Kenya
Kenya’s Attorney-General Githu Muigai has warned against plans to swear in the National Super Alliance (Nasa) leader, Raila Odinga as the ‘people’s president’ on December 12.
Prof Muigai, the chief legal adviser to the government, on Thursday said swearing-in Raila Odinga would be an illegality attracting charges of treason.
He said such an inauguration would be outside the Constitution because Kenya already has a sitting president who took the oath of office on November 28.
Prof Muigai said the government would not stop at anything to prevent the breach of the rule of law and the constitution.
Any person who takes part in such an inauguration, he said, will face the law. Treason charges attract the death sentence in Kenya.
“I reiterate the any attempts to swear in any person as president other than the one elected in line with the constitution and in a manner provided for in the law is unlawful, illegal null and void ab initio,” Prof Muigai told journalists at the State Law office in the capital Nairobi.
The Nasa coalition is planning to swear in Raila Odinga using the results of the August 8 presidential election on Tuesday to coincide with Republic (Jamhuri) Day celebrations although they have not disclosed the venue.
Odinga, who pulled of the October 26 repeat presidential poll, has maintained that he won the August 8 poll but was rigged through the manipulation of numbers in IEBC servers.

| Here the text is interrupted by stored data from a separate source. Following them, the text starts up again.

/-! ### A byte pulled into the cache (R124) -/

@[simp] theorem pushByte_phase (b : Byte) (s : State) : (pushByte b s).phase = s.phase := rfl
@[simp] theorem pushByte_cache (b : Byte) (s : State) : (pushByte b s).cache = s.cache ||| (b.setWidth 19 <<< s.bitCount.toNat) :=
  rfl
@[simp] theorem pushByte_bitCount (b : Byte) (s : State) : (pushByte b s).bitCount = s.bitCount + 8 := rfl
@[simp] theorem pushByte_width (b : Byte) (s : State) : (pushByte b s).width = s.width := rfl
@[simp] theorem pushByte_inPos (b : Byte) (s : State) : (pushByte b s).inPos = s.inPos + 1 := rfl
@[simp] theorem pushByte_dict (b : Byte) (s : State) : (pushByte b s).dict = s.dict := rfl
@[simp] theorem pushByte_nextKey (b : Byte) (s : State) : (pushByte b s).nextKey = s.nextKey := rfl
@[simp] theorem pushByte_prevCode (b : Byte) (s : State) : (pushByte b s).prevCode = s.prevCode := rfl
@[simp] theorem pushByte_prevNone (b : Byte) (s : State) : (pushByte b s).prevNone = s.prevNone := rfl
@[simp] theorem pushByte_lastCode (b : Byte) (s : State) : (pushByte b s).lastCode = s.lastCode := rfl
@[simp] theorem pushByte_resolveStack (b : Byte) (s : State) : (pushByte b s).resolveStack = s.resolveStack := rfl
@[simp] theorem pushByte_outCount (b : Byte) (s : State) : (pushByte b s).outCount = s.outCount := rfl
@[simp] theorem pushByte_padPos (b : Byte) (s : State) : (pushByte b s).padPos = s.padPos := rfl
@[simp] theorem pushByte_codeCount (b : Byte) (s : State) : (pushByte b s).codeCount = s.codeCount := rfl
@[simp] theorem pushByte_cause (b : Byte) (s : State) : (pushByte b s).cause = s.cause := rfl
@[simp] theorem pushByte_done (b : Byte) (s : State) : (pushByte b s).done = s.done := rfl
@[simp] theorem pushByte_mincode (b : Byte) (s : State) : (pushByte b s).mincode = s.mincode := rfl
@[simp] theorem pushByte_interlace (b : Byte) (s : State) : (pushByte b s).interlace = s.interlace := rfl
@[simp] theorem pushByte_doneIe (b : Byte) (s : State) : (pushByte b s).doneIe = s.doneIe := rfl
@[simp] theorem pushByte_srcAddr (b : Byte) (s : State) : (pushByte b s).srcAddr = s.srcAddr := rfl
@[simp] theorem pushByte_srcLen (b : Byte) (s : State) : (pushByte b s).srcLen = s.srcLen := rfl
@[simp] theorem pushByte_dstAddr (b : Byte) (s : State) : (pushByte b s).dstAddr = s.dstAddr := rfl
@[simp] theorem pushByte_dimWidth (b : Byte) (s : State) : (pushByte b s).dimWidth = s.dimWidth := rfl
@[simp] theorem pushByte_dimHeight (b : Byte) (s : State) : (pushByte b s).dimHeight = s.dimHeight := rfl
@[simp] theorem pushByte_memory (b : Byte) (s : State) : (pushByte b s).memory = s.memory := rfl
@[simp] theorem pushByte_platform (b : Byte) (s : State) : (pushByte b s).platform = s.platform := rfl
@[simp] theorem pushByte_schedule (b : Byte) (s : State) : (pushByte b s).schedule = s.schedule := rfl
@[simp] theorem pushByte_readData (b : Byte) (s : State) : (pushByte b s).readData = s.readData := rfl
@[simp] theorem pushByte_opResult (b : Byte) (s : State) : (pushByte b s).opResult = s.opResult := rfl
@[simp] theorem pushByte_busLog (b : Byte) (s : State) : (pushByte b s).busLog = s.busLog := rfl
@[simp] theorem pushByte_draws (b : Byte) (s : State) : (pushByte b s).draws = s.draws := rfl
@[simp] theorem pushByte_dictEra (b : Byte) (s : State) : (pushByte b s).dictEra = s.dictEra := rfl
@[simp] theorem pushByte_m (b : Byte) (s : State) : (pushByte b s).m = s.m := rfl
@[simp] theorem pushByte_clear (b : Byte) (s : State) : (pushByte b s).clear = s.clear := rfl
@[simp] theorem pushByte_endCode (b : Byte) (s : State) : (pushByte b s).endCode = s.endCode := rfl
@[simp] theorem pushByte_pixelCount (b : Byte) (s : State) : (pushByte b s).pixelCount = s.pixelCount := rfl
@[simp] theorem pushByte_dest (b : Byte) (s : State) (j : Nat) : (pushByte b s).dest j = s.dest j := rfl
@[simp] theorem pushByte_destAddr (b : Byte) (s : State) (j : Nat) : (pushByte b s).destAddr j = s.destAddr j := rfl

At the same time, the AG warned the 11 counties that passed the people’s assembly motion, saying they have committed illegalities.
Such devolved Houses, he said, may be surcharged for misusing taxpayers’ money.
He said the national government retains the right to review the funds allocated to the concerned counties.
The AG’s warning came hours after Odinga told the US and other western powers that have advised against the planned swearing-in plan to back off.
The US, Odinga said, should not talk about the violation of the constitution as far as his swearing-in is concerned yet Washington DC has been “loudly silent” on killing of innocent protesters by police since August.
Kenya Police stand accused of shooting and killing dozens in violent protests that followed August 8 General Election and October 26 repeat presidential poll.
“We thought we had friends but we were wrong and now we know they are enemies. Up to today, no single ambassador has condemned the killing of people by police,” he said.
“The western countries should, therefore, keep off the affairs of the country as Kenyan problems will only be solved by Kenyans themselves.”
He spoke at the City Mortuary in the capital Nairobi when he met and condoled with families that lost their loved ones during the post-poll chaos.